Jackson, however, gave those points back early in the second quarter when he fumbled away a Brad Maynard punt that the Bears' Nick Roach covered at the Eagles' 24-yard line. Chicago capitalized on the rookie's mistake and scored two plays later when Orton found veteran receiver Marty Booker for a 23-yard touchdown.
"There's no excuses," DeSean Jackson said on his muffed punt. "The wind always affects things but I cant blame it on that, I made a horrible rookie mistake."
Again, the Eagles immediately answered with a score of their own.
This time, it was Reggie Brown who did most of the damage. After failing to come up with a catch in his season debut, Brown caught a couple passes for 47 yards to give the Eagles the football at the Chicago 20. Correll Buckhalter ran a screen pass down to the 1-yard line, and then scored from there on the next play to even the game at 14-14.
The Eagles had a chance to take their first lead of the night midway through the second quarter when pressure by defensive end Juqua Parker forced a wounded-duck throw by Orton that fell into the waiting hands of Darren Howard at the Bears' 41.
Faced with a third-and-one at the 50, the Eagles tried to get the first down with a dive play to Buckhalter that backfired when fullback Tony Hunt couldn't stop penetration by defensive end Alex Brown.
Akers came on for a 50-yard field goal attempt that sailed wide right.
Blessed with good field position of their own after the miss, the Bears went 60 yards in nine plays to take a 21-14 lead. The Eagles had the Bears in a third-and-nine situation from the 20, but left them off the hook when Orton connected with Devin Hester for a touchdown.
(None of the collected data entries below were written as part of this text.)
/-- The opcode of an element instruction, and its fields. -/
def slotCode : Instr → Option (BitVec 6 × BitVec 6 × Slot)
  | .fadd f => some (0x10#6, 0#6, f)
  | .fsub f => some (0x10#6, 1#6, f)
  | .fmul f => some (0x10#6, 2#6, f)
  | .fma f => some (0x10#6, 3#6, f)
  | .fms f => some (0x10#6, 4#6, f)
  | .fnma f => some (0x10#6, 5#6, f)
  | .fmin f => some (0x10#6, 6#6, f)
  | .fmax f => some (0x10#6, 7#6, f)
  | .fabs f => some (0x10#6, 8#6, f)
  | .fneg f => some (0x10#6, 9#6, f)
  | .fdiv f => some (0x10#6, 10#6, f)
  | .fsqrt f => some (0x10#6, 11#6, f)
  | .frcp f => some (0x10#6, 12#6, f)
  | .frsq f => some (0x10#6, 13#6, f)
  | .flg2 f => some (0x10#6, 14#6, f)
  | .fex2 f => some (0x10#6, 15#6, f)
  | .frnd f => some (0x10#6, 16#6, f)
  | .fcmp f => some (0x10#6, 17#6, f)
  | .iadd f => some (0x11#6, 0#6, f)
  | .isub f => some (0x11#6, 1#6, f)
  | .imul f => some (0x11#6, 2#6, f)
  | .imulh f => some (0x11#6, 3#6, f)
  | .idiv f => some (0x11#6, 4#6, f)
  | .irem f => some (0x11#6, 5#6, f)
  | .imin f => some (0x11#6, 6#6, f)
  | .imax f => some (0x11#6, 7#6, f)
  | .ineg f => some (0x11#6, 8#6, f)
  | .icmp f => some (0x11#6, 9#6, f)
  | .eAnd f => some (0x12#6, 0#6, f)
  | .eOr f => some (0x12#6, 1#6, f)
  | .eXor f => some (0x12#6, 2#6, f)
  | .andn f => some (0x12#6, 3#6, f)
  | .eNot f => some (0x12#6, 4#6, f)
  | .eShl f => some (0x12#6, 5#6, f)
  | .eShr f => some (0x12#6, 6#6, f)
  | .eSar f => some (0x12#6, 7#6, f)
  | .rol f => some (0x12#6, 8#6, f)
  | .popc f => some (0x12#6, 9#6, f)
  | .clz f => some (0x12#6, 10#6, f)
  | .ctz f => some (0x12#6, 11#6, f)
  | .bext f => some (0x12#6, 12#6, f)
  | .bins f => some (0x12#6, 13#6, f)
  | .cvtfi f => some (0x13#6, 0#6, f)
  | .cvtif f => some (0x13#6, 1#6, f)
  | .cvtfl f => some (0x13#6, 2#6, f)
  | .cvtlf f => some (0x13#6, 3#6, f)
  | .lget f => some (0x13#6, 4#6, f)
  | .lput f => some (0x13#6, 5#6, f)
  | .lspl f => some (0x13#6, 6#6, f)
  | .ldot f => some (0x14#6, 0#6, f)
  | .lsum f => some (0x14#6, 1#6, f)
  | .bdot f => some (0x14#6, 2#6, f)
  | .packedBadd f => some (0x14#6, 3#6, f)
  | .pass f => some (0x15#6, 0#6, f)
  | .sel f => some (0x15#6, 1#6, f)
  | .const f => some (0x15#6, 2#6, f)
  | .sink f => some (0x15#6, 3#6, f)
  | .cond f => some (0x16#6, 0#6, f)
  | .cand f => some (0x16#6, 1#6, f)
  | .cor f => some (0x16#6, 2#6, f)
  | .cnot f => some (0x16#6, 3#6, f)
  | .steer f => some (0x16#6, 4#6, f)
  | .merge f => some (0x16#6, 5#6, f)
  | .gate f => some (0x16#6, 6#6, f)
  | .talloc f => some (0x17#6, 0#6, f)
  | .tfree f => some (0x17#6, 1#6, f)
  | .tnext f => some (0x17#6, 2#6, f)
  | .titer f => some (0x17#6, 3#6, f)
  | .tcall f => some (0x17#6, 4#6, f)
  | .tret f => some (0x17#6, 5#6, f)
  | .eLd f => some (0x18#6, 0#6, f)
  | .eSt f => some (0x18#6, 1#6, f)
  | .ldv f => some (0x18#6, 2#6, f)
  | .stv f => some (0x18#6, 3#6, f)
  | .ldx f => some (0x18#6, 4#6, f)
  | .stx f => some (0x18#6, 5#6, f)
  | .eNop f => some (0x19#6, 0#6, f)
  | .cres f => some (0x19#6, 1#6, f)
  | .slotAadd f => some (0x32#6, 0#6, f)
  | .slotAand f => some (0x32#6, 1#6, f)
  | .slotAor f => some (0x32#6, 2#6, f)
  | .slotAxor f => some (0x32#6, 3#6, f)
  | .slotAmin f => some (0x32#6, 4#6, f)
  | .slotAmax f => some (0x32#6, 5#6, f)
  | .slotAxch f => some (0x32#6, 6#6, f)
  | .slotAcas f => some (0x32#6, 7#6, f)
  | .slotPhsig f => some (0x30#6, 3#6, f)
  | .slotFbin f => some (0x33#6, 0#6, f)
  | .slotQpsh f => some (0x33#6, 3#6, f)
  | _ => none

/-- Reads an element instruction parcel (R65), with the checks of R68 that the parcel alone decides. -/
def decodeSlot (p : Word) : Option Instr :=
  let r := unpackSlot p
  match slotInstr r.maj.toNat r.min.toNat r.f with
  | none => none
  | some i => if !r.z && Machine.slotOk i then some i else none

/-- Whether a stream-program instruction takes two parcels (R266). -/
def streamTwo : Instr → Bool
  | .sopen _ _ _ _ _ _ _ _ _ _ _ => true
  | .sgath _ _ _ _ => true
  | .sscat _ _ _ _ => true
  | .swait _ => true
  | .ssig _ _ _ _ _ => true
  | _ => false

/-- The instruction that a stream-program parcel's fields name (R266), without the checks on them. -/
def streamInstr (p x : Word) : Option Instr :=
  let h : BitVec 2 := p.extractLsb' 50 2
  let n : BitVec 24 := p.extractLsb' 13 24
  let addr : BitVec 48 := x.extractLsb' 0 48
  match (p.extractLsb' 58 6).toNat, (p.extractLsb' 52 6).toNat with
  | 0x24, 0 => some (.sopen h (p.getLsbD 49) (p.extractLsb' 45 4) (p.extractLsb' 43 2) (p.getLsbD 42) (p.getLsbD 41)
      (p.getLsbD 40) (p.extractLsb' 37 3) n (x.extractLsb' 48 16) addr)
  | 0x24, 1 => some (.sclose h)
  | 0x24, 2 => some (.spush h n)
  | 0x24, 3 => some (.sacpt h n)
  | 0x24, 4 => some (.sgath h (p.extractLsb' 45 4) n addr)
  | 0x24, 5 => some (.sscat h (p.extractLsb' 45 4) n addr)
  | 0x24, 6 => some (.sloop h (p.getLsbD 49) (p.extractLsb' 43 6) (p.extractLsb' 27 16) (p.extractLsb' 3 24))
  | 0x24, 7 => some (.swait addr)
  | 0x24, 8 => some (.ssig h (p.getLsbD 49) (p.extractLsb' 46 3) (p.extractLsb' 5 32) addr)
  | 0x25, 0 => some (.wload (p.extractLsb' 36 16))
  | 0x25, 1 => some (.wdrop (p.extractLsb' 36 16))
  | 0x25, 2 => some (.vopen h (p.extractLsb' 39 11) (p.extractLsb' 22 17) (p.extractLsb' 5 17))
  | 0x25, 3 => some (.vrecl h (p.getLsbD 49) (p.extractLsb' 5 32))
  | 0x25, 4 => some (.mlay (p.extractLsb' 44 8) (p.getLsbD 43) (p.getLsbD 42))
  | _, _ => none

/-- The two parcels of a stream-program instruction (R266); the second is zero where there is none. -/
def encodeStream : Instr → Option (Word × Word)
  | .sopen h input fmt lay rtz ord grp uni count stride base =>
    some (0x24#6 ++ (0#6 ++ (h ++ (bit1 input ++ (fmt ++ (lay ++ (bit1 rtz ++ (bit1 ord ++ (bit1 grp ++ (uni ++
      (count ++ (0#12 ++ 1#1))))))))))), stride ++ base)
  | .sclose h => some (0x24#6 ++ (1#6 ++ (h ++ 0#50)), 0#64)
  | .spush h n => some (0x24#6 ++ (2#6 ++ (h ++ (0#13 ++ (n ++ 0#13)))), 0#64)
  | .sacpt h n => some (0x24#6 ++ (3#6 ++ (h ++ (0#13 ++ (n ++ 0#13)))), 0#64)
  | .sgath h f n a => some (0x24#6 ++ (4#6 ++ (h ++ (0#1 ++ (f ++ (0#8 ++ (n ++ (0#12 ++ 1#1))))))), 0#16 ++ a)
  | .sscat h f n a => some (0x24#6 ++ (5#6 ++ (h ++ (0#1 ++ (f ++ (0#8 ++ (n ++ (0#12 ++ 1#1))))))), 0#16 ++ a)
  | .sloop h adv back times stp =>
    some (0x24#6 ++ (6#6 ++ (h ++ (bit1 adv ++ (back ++ (times ++ (stp ++ 0#3)))))), 0#64)
  | .swait a => some (0x24#6 ++ (7#6 ++ (0#51 ++ 1#1)), 0#16 ++ a)
  | .ssig h aft sc bytes a =>
    some (0x24#6 ++ (8#6 ++ (h ++ (bit1 aft ++ (sc ++ (0#9 ++ (bytes ++ (0#4 ++ 1#1))))))), 0#16 ++ a)
  | .wload m => some (0x25#6 ++ (0#6 ++ (m ++ 0#36)), 0#64)
  | .wdrop m => some (0x25#6 ++ (1#6 ++ (m ++ 0#36)), 0#64)
  | .vopen w ent first nw => some (0x25#6 ++ (2#6 ++ (w ++ (ent ++ (first ++ (nw ++ 0#5))))), 0#64)
  | .vrecl w rel v => some (0x25#6 ++ (3#6 ++ (w ++ (bit1 rel ++ (0#12 ++ (v ++ 0#5))))), 0#64)
  | .mlay segs xs chk => some (0x25#6 ++ (4#6 ++ (segs ++ (bit1 xs ++ (bit1 chk ++ 0#42)))), 0#64)
  | _ => none

/-- Reads a stream-program instruction: its parcel and the parcel after it. A parcel is one exactly when it has no bit
set beside its instruction's fields, and the fields hold legal values (R266, R267). -/
def decodeStream (p x : Word) : Option Instr :=
  match streamInstr p x with
  | none => none
  | some i =>
    if wellFormed i && (match encodeStream i with
        | some (p', x') => decide (p' = p) && (!streamTwo i || decide (x' = x))
        | none => false)
    then some i else none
Hester had slipped behind cornerback Asante Samuel on the play.
The third quarter was all about Bears mistakes that the Eagles struggled to convert into points.
The Eagles started drives at the Bears' 35, 28 and 31-yard lines in the third quarter and came away with just two field goals. The drive that started on the 35 ended with Akers' second missed field goal, a 47-yarder that was rejected by the right goal post.
"I feel so horrible right right now, I feel like I let the team down," Akers said. "We get those six points and we win by two. That's the way I look at it."
A sack and forced fumble by Trent Cole set the Eagles up at the Bears' 28 just 15 seconds after Akers' miss. All the Eagles could get from it was a 24-yard field goal that cut Chicago's lead to four.
On the Bears' final offensive possession of the third quarter, Orton mishandled a handoff on a fake reverse that looked almost identical to the play that the Eagles botched in their Monday night loss at Dallas.
The Cowboys capitalized on the Eagles' turnover with a touchdown in that game. The Eagles settled for an Akers field goal early in the fourth quarter that cut the Bears' lead to a point.
In an attempt to kick from the ultra-dangerous Hester, who already burned them for a 51-yard kickoff return earlier in the game, the Eagles ordered a short kick by Akers. It backfired, giving the Bears the ball at their own 40.
One 17-yard middle screen from Orton to rookie Matt Forte got the Bears in field goal range and Robbie Gould connected from 41 yards to give Chicago a four-point lead.
The Eagles got within a foot of erasing that lead, but no closer and now they are a 2-2 football team at the bottom of the rugged NFC East.